Standards for Taxonomic Classification of Biodiversity Data

Submitting Institution

Edinburgh Napier University

Unit of Assessment

Computer Science and Informatics

Summary Impact Type

Environmental

Research Subject Area(s)

Mathematical Sciences: Statistics
Information and Computing Sciences: Information Systems


Download original

PDF

Summary of the impact

At Edinburgh Napier University Professor Kennedy's research on modelling processes and results of biological classification has had, and continues to have, a major impact on the infrastructure for storing and exchanging biodiversity data worldwide. It led to the Taxonomic Concept Schema (TCS), a biodiversity data standard ratified by the International Biodiversity Standards Group (TDWG), now the basis of systems worldwide for referencing biodiversity data, including the Global Biodiversity Information Facility and the International Plant Names Index. The TCS fed into the design of the Darwin Core standard subsequently ratified by TDWG, and now the exchange format for data in the major biodiversity infrastructures globally.

Underpinning research

A biological classification provides a means of identifying, categorising and referring to organisms. However, the complexity of the living world, and variety of techniques for surveying it, means that the same organism may be classified differently according to taxonomic opinions, and known under several alternative names. Even for well-studied large mammals there is disagreement over their correct classification and names of species, e.g. since 1812 there have been nine different classifications of Gorilla, each containing different sub-species with different circumscriptions.
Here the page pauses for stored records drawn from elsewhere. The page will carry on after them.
-- ==== Sys2Proof/Laws/Step.lean ====
section
/-! SUPPORT. Running an operation step by step, every meaning as its start run to its return, and the one induction
that carries a property of the labelled steps to `step`. -/

namespace Sys2Proof.Machine

open Config (reference)

/-! ## andThen -/

@[simp] theorem andThen_next (s : State) (f : State → Host.Outcome State Fault Refusal) :
    andThen (.next s) f = f s := rfl
@[simp] theorem andThen_fault (e : Fault) (f : State → Host.Outcome State Fault Refusal) :
    andThen (.fault e) f = .fault e := rfl
@[simp] theorem andThen_refused (r : Refusal) (f : State → Host.Outcome State Fault Refusal) :
    andThen (.refused r) f = .refused r := rfl

/-- A sequence answers a next state only through a next state of its first part. -/
theorem andThen_eq_next {o : Host.Outcome State Fault Refusal} {f : State → Host.Outcome State Fault Refusal}
    {t : State} : andThen o f = .next t ↔ ∃ s, o = .next s ∧ f s = .next t := by
  cases o <;> simp [andThen]

@[simp] theorem guarded_none (o : Host.Outcome State Fault Refusal) : guarded none o = o := rfl
@[simp] theorem guarded_some (r : Refusal) (o : Host.Outcome State Fault Refusal) :
    guarded (some r) o = .refused r := rfl

theorem guarded_eq_next {c : Option Refusal} {o : Host.Outcome State Fault Refusal} {t : State} :
    guarded c o = .next t ↔ c = none ∧ o = .next t := by
  cases c <;> simp [guarded]

/-! ## Running a context -/

theorem runContext_idle {c : Ctx} {s : State} (h : (s.context c).stack = []) (k : Nat) :
    runContext c k s = .next s := by
  cases k with
  | zero => rfl
  | succ k => simp [runContext, h]

/-- One pace of a context that has not returned. -/
theorem runContext_pace {c : Ctx} {s : State} (h : (s.context c).stack ≠ []) (k : Nat) :
    runContext c (k + 1) s = andThen (pace c s) (runContext c k) := by
  have : ¬ idle c s = true := by simpa using h
  rw [runContext, if_neg this]

/-- With nothing on the agenda and nothing to wait for, the pace is the context's labelled step. -/
theorem pace_alone {c : Ctx} {s : State} (ha : s.agenda = []) (hw : waiting c s = false) :
    pace c s = advance c s := by
  simp [pace, ha, turn, hw]

/-- With the interrupt context idle nobody waits. -/
theorem waiting_idle {c : Ctx} {s : State} (h : s.interrupt.stack = []) : waiting c s = false := by
  simp [waiting, h]

theorem waiting_interrupt_submission {s : State} {f : Frame} {rest : List Frame}
    (h : s.submission.stack = f :: rest) (hf : ∀ l, f ≠ .closeBlock l) (hg : ∀ l, f ≠ .openBlock l) :
    waiting .submission s = false := by
  simp only [waiting, context_submission, h, Bool.and_eq_false_iff]
  right
  cases f <;> simp_all

theorem advance_top {c : Ctx} {s : State} {f : Frame} {rest : List Frame} (h : (s.context c).stack = f :: rest) :
    advance c s = settle c (frameStep s.plat.values f s) := by
  simp [advance, h]

/-- Enough steps remain for an operation of `k` labelled steps. -/
theorem stepBudget_split {k : Nat} (h : k ≤ 16384) : ∃ n, Config.stepBudget = n + k :=
  ⟨16384 - k, by rw [Config.stepBudget]; omega⟩

/-- A labelled step of a context that runs undisturbed, at the reference values. -/
theorem runContext_label {c : Ctx} {s t : State} {f : Frame} {rest : List Frame} {k : Ctl} (n : Nat)
    (hv : AtReference s) (hs : (s.context c).stack = f :: rest) (ha : s.agenda = []) (hw : waiting c s = false)
    (hf : frameStep reference f s = .go t k) : runContext c (n + 1) s = runContext c n (applyCtl c k t) := by
  rw [runContext_pace (by simp [hs]), pace_alone ha hw, advance_top hs, hv, hf]
  rfl

/-- A labelled step that faults or is refused ends the run. -/
theorem runContext_stop {c : Ctx} {s : State} {f : Frame} {rest : List Frame} {m : Micro} (n : Nat)
    (hv : AtReference s) (hs : (s.context c).stack = f :: rest) (ha : s.agenda = []) (hw : waiting c s = false)
    (hf : frameStep reference f s = m) (hm : ∀ t k, m ≠ .go t k) : runContext c (n + 1) s = settle c m := by
  rw [runContext_pace (by simp [hs]), pace_alone ha hw, advance_top hs, hv, hf]
  cases m with
  | go t k => exact absurd rfl (hm t k)
  | fault e => rfl
  | refused r => rfl

/-- A labelled step the agenda asks for. -/
theorem runContext_advance {c d : Ctx} {s t : State} {f : Frame} {rest : List Frame} {k : Ctl} {more : List Move}
    (n : Nat) (hv : AtReference s) (hc : (s.context c).stack ≠ []) (hs : (s.context d).stack = f :: rest)
    (ha : s.agenda = .advance d :: more) (hf : frameStep reference f { s with agenda := more } = .go t k) :
    runContext c (n + 1) s = runContext c n (applyCtl d k t) := by
  rw [runContext_pace hc]
  have hd : (({ s with agenda := more } : State).context d).stack = f :: rest := by rw [← hs]; cases d <;> rfl
  have : pace c s = settle d (frameStep reference f { s with agenda := more }) := by
    simp only [pace, ha, applyMove]; rw [advance_top hd]; exact congrArg (fun K => settle d (frameStep K f _)) hv
  rw [this, hf]
  rfl

/-- A step of the NIC the agenda asks for. -/
theorem runContext_nic {c : Ctx} {s t : State} {m : NicMove} {more : List Move} (n : Nat)
    (hv : AtReference s) (hc : (s.context c).stack ≠ []) (ha : s.agenda = .nic m :: more)
    (hm : nicStep reference m { s with agenda := more } = .next t) : runContext c (n + 1) s = runContext c n t := by
  rw [runContext_pace hc]
  have : pace c s = .next t := by simp only [pace, ha, applyMove]; exact (congrArg (fun K => nicStep K m _) hv).trans hm
  rw [this]
  rfl

/-! ## Every meaning is its start run to its return -/

theorem runToReturn_next (c : Ctx) (s : State) :
    runToReturn c (.next s) = runContext c Config.stepBudget s := rfl

theorem begin_returns {c : Ctx} {o : Host.Outcome State Fault Refusal}
    (h : ∀ t, o = .next t → (t.context c).stack = []) : runToReturn c o = o := by
  unfold runToReturn
  cases o with
  | next t => exact runContext_idle (h t rfl) _
  | fault e => rfl
  | refused r => rfl

theorem accessCheck_none {off : BitVec 8} {n : Nat} {s : State} (h : accessCheck off n s = none) :
    accessOk s.plat.values off n = true ∧ s.bringup.stack = [] ∧ s.submission.stack = [] ∧ s.interrupt.stack = [] := by
  unfold accessCheck at h
  split_ifs at h
  simp_all

theorem handlerCheck_none {s : State} (h : handlerCheck s = none) :
    s.interrupt.stack = [] ∧ s.plat.irqHeld = true ∧ s.eng.lifecycle = .up := by
  unfold handlerCheck at h
  split_ifs at h
  simp_all

theorem bringupCheck_none {s : State} (h : bringupCheck s = none) :
    s.bringup.stack = [] ∧ s.eng.lifecycle = .down ∧ s.submission.stack = [] ∧ s.interrupt.stack = [] := by
  unfold bringupCheck at h
  split_ifs at h
  simp_all

theorem closeCheck_none {s : State} (h : closeCheck s = none) :
    s.bringup.stack = [] ∧ s.eng.lifecycle = .up ∧ s.submission.stack = [] ∧ s.interrupt.stack = [] := by
  unfold closeCheck at h
  split_ifs at h
  simp_all

/-- A check that stands before another. -/
theorem or_none {a b : Option Refusal} (h : a.or b = none) : a = none ∧ b = none := by simpa using h

theorem addressCheck_eq {a : EeAddr} {s : State} (h : addressOk s.plat.values a = true) : addressCheck a s = none := by
  simp [addressCheck, h]

theorem slotCheck_eq {i : Nat} {s : State} (h : slotOk s.plat.values i = true) : slotCheck i s = none := by
  simp [slotCheck, h]

theorem slotCheck_none {i : Nat} {s : State} (h : slotCheck i s = none) : i < s.plat.values.nTx := by
  simpa [slotCheck, slotOk] using h

theorem txcmdCheck_none {s : State} (h : txcmdCheck s = none) :
    s.submission.stack = [] ∧ s.bringup.stack = [] := by
  unfold txcmdCheck at h
  split_ifs at h
  simp_all

theorem hostRead_returns {off : BitVec 8} {n : Nat} {r : OpResult} {s t : State}
    (h : hostRead off n r s = .next t) : t.bringup.stack = [] := by
  obtain ⟨hc, h⟩ := guarded_eq_next.1 h
  cases h
  simp [(accessCheck_none hc).2.1]

theorem hostWrite_returns {off : BitVec 8} {bs : List Byte} {s t : State}
    (h : hostWrite off bs s = .next t) : t.bringup.stack = [] := by
  obtain ⟨hc, h⟩ := guarded_eq_next.1 h
  cases h
  simp [(accessCheck_none hc).2.1]

theorem finishAtomic_next {c : Ctx} {r : OpResult} {s t : State} (h : finishAtomic c r s = .next t) :
    t = setContext c ⟨(s.context c).stack, some r⟩ s := by
  cases h; rfl

theorem retireWith_next {K : Config.Values} {report : State → State} {s t : State}
    (h : retireWith K report s = .next t) :
    s.eng.ringOk = true ∧
      ((ringEmpty s.eng = true ∧ finishAtomic .interrupt .done s = .next t) ∨
        (ringEmpty s.eng = false ∧ finishAtomic .interrupt .done (retireSlot K (report s)) = .next t)) := by
  unfold retireWith at h
  split at h
  · cases h
  · split at h <;> simp_all

theorem reportError_interrupt (K : Config.Values) (u a : Bool) (s : State) : (reportError K u a s).interrupt =
    s.interrupt := by
  simp [reportError, write16]

theorem withHeader_next {K : Config.Values} {s t : State} {f : Half → Host.Outcome State Fault Refusal}
    (h : withHeader K s f .fault .refused = .next t) : s.eng.rxOff.toNat % 4 = 0 ∧
      visible K s.nic s.eng.rxOff K.rxHdrLen = true ∧
      ∃ bs, rxRead K s s.eng.rxOff.toNat K.rxHdrLen = some bs ∧ f (headerSize bs) = .next t := by
  unfold withHeader at h
  split_ifs at h with h1 h2
  split at h
  · exact ⟨by simpa using h1, h2, _, ‹_›, h⟩
  · cases h

theorem withPayload_next {K : Config.Values} {size : Half} {s t : State}
    {f : List Byte → Host.Outcome State Fault Refusal} (h : withPayload K size s f .fault .refused = .next t) :
    visible K s.nic s.eng.rxOff (footprint K size.toNat) = true ∧
      ∃ payload, recordPayload K s size = some payload ∧ f payload = .next t := by
  unfold withPayload at h
  split_ifs at h with h1
  split at h
  · exact ⟨h1, _, ‹_›, h⟩
  · cases h

theorem parseRecord_next {K : Config.Values} {size : Half} {s t : State} (h : parseRecord K size s = .next t) :
    (bufferEmpty s.nic = true ∧ finishAtomic .interrupt .done s = .next t) ∨
      (headerOk K s.eng.rxOff size = true ∧ ∃ payload, recordPayload K s size = some payload ∧
        finishAtomic .interrupt .done (commitRx K (advanceRx K size (emit (.delivered payload) s))) = .next t) := by
  rw [parseRecord] at h
  by_cases h1 : bufferEmpty s.nic = true
  · rw [if_pos h1] at h
    exact .inl ⟨h1, h⟩
  · rw [if_neg h1] at h
    obtain ⟨-, -, bs, -, h⟩ := withHeader_next h
    split at h
    · cases h
    · split at h
      · obtain ⟨-, payload, hp, h⟩ := withPayload_next h
        exact .inr ⟨‹_›, payload, hp, h⟩
      · cases h

theorem sendBit_frame (K : Config.Values) (b : Bool) (s : State) :
    ∃ n e, sendBit K b s = { s with nic := n, ee := e } := by
  obtain ⟨n, e, h⟩ := regWrite_frame K K.eecr.off [clockLow K b] s
  obtain ⟨n', e', h'⟩ := regWrite_frame K K.eecr.off [clockHigh K b] (write8 K K.eecr.off (clockLow K b) s)
  exact ⟨n', e', by rw [sendBit, write8, h', write8, h]⟩

/-- The command bits change the NIC and the EEPROM only. -/
theorem sendCommand_frame (K : Config.Values) (a : EeAddr) (s : State) :
    ∃ n e, sendCommand K a s = { s with nic := n, ee := e } := by
  unfold sendCommand
  generalize (List.range K.eeCmdBits).reverse = ks
  induction ks generalizing s with
  | nil => exact ⟨s.nic, s.ee, rfl⟩
  | cons k ks ih =>
    obtain ⟨n, e, h⟩ := sendBit_frame K (commandBit K a k) s
    obtain ⟨n', e', h'⟩ := ih (sendBit K (commandBit K a k) s)
    exact ⟨n', e', by simp only [List.foldl_cons]; rw [h', h]⟩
Prior to 2000, taxonomic databases could model only one classification where there should be many, which obscured the uncertainty inherent in taxonomy [Paper-3]. Working with the Royal Botanic Garden, Edinburgh [Grant-6], in 1998, Kennedy developed a model and database system (Prometheus) to accommodate multiple overlapping hierarchies, accurately representing the process of biological taxonomy [Paper-1]. This was enhanced with visualisations to help botanists understand the differences and similarities in how taxonomists classify specimens [Paper-2].

International recognition of the value of Prometheus led to collaboration with seven US Institutions on the Scientific Environment for Ecological Knowledge (SEEK) project [Grant-2, 2002 - 2008]. Kennedy was a key member the Taxonomic Working Group, modelling taxonomic concepts for the SEEK taxon database. Kennedy then applied her research to support ecologists, who use species names resulting from taxonomy to identify and record species' occurrences for biodiversity analysis. SEEK aimed to integrate diverse datasets on species' occurrences across wide geo-temporal ranges, complicated by the uncertainty in name usage and variety of data formats to record species. Therefore a standard exchange format was required.

In 2005 the International Biodiversity Information Standards Group (TDWG) invited Kennedy to lead the development of an international data standard for describing taxonomic names and concepts [Grant-4, Grant-5]. This involved collaboration with major biodiversity groups to understand their perspectives on taxonomy, and to resolve taxon ambiguity issues that plagued biodiversity data products. Kennedy developed the Taxonomic Concept Schema (TCS) [Paper-4], separating names from the underlying concepts, which galvanised the community by supporting the exchange of both semantically poor legacy and semantically rich data sets. It was used as the format for novel visualisation techniques for exploring multiple classifications [Paper-2, Paper-5] helping educate the community. TDWG ratified the TCS XML schema as an international standard in 2005. It has since served as a concrete model for interoperability among data systems.

As Research Theme Leader at the e-Science Institute, Edinburgh University in 2005-6 Kennedy hosted several workshops to drive forward the development of standards for integrating scientific data. This work included development of an ontology for TDWG based on TCS.TCS concepts were then incorporated into Darwin Core (DwC) a simple file transfer format used by museum collections. This was subsequently ratified as a standard by TDWG in 2009 [Evidence-7]. The Darwin Core Archive is the file format used for the exchange of data based on terms specified in DwC.

Kennedy's expertise in TCS development and species names and concepts contributed to the publication of the Minimum Information about a Genome Sequence Specification (MIGS). This has stimulated significant research in the genomics area as evidenced by 442 citations of [Paper-6].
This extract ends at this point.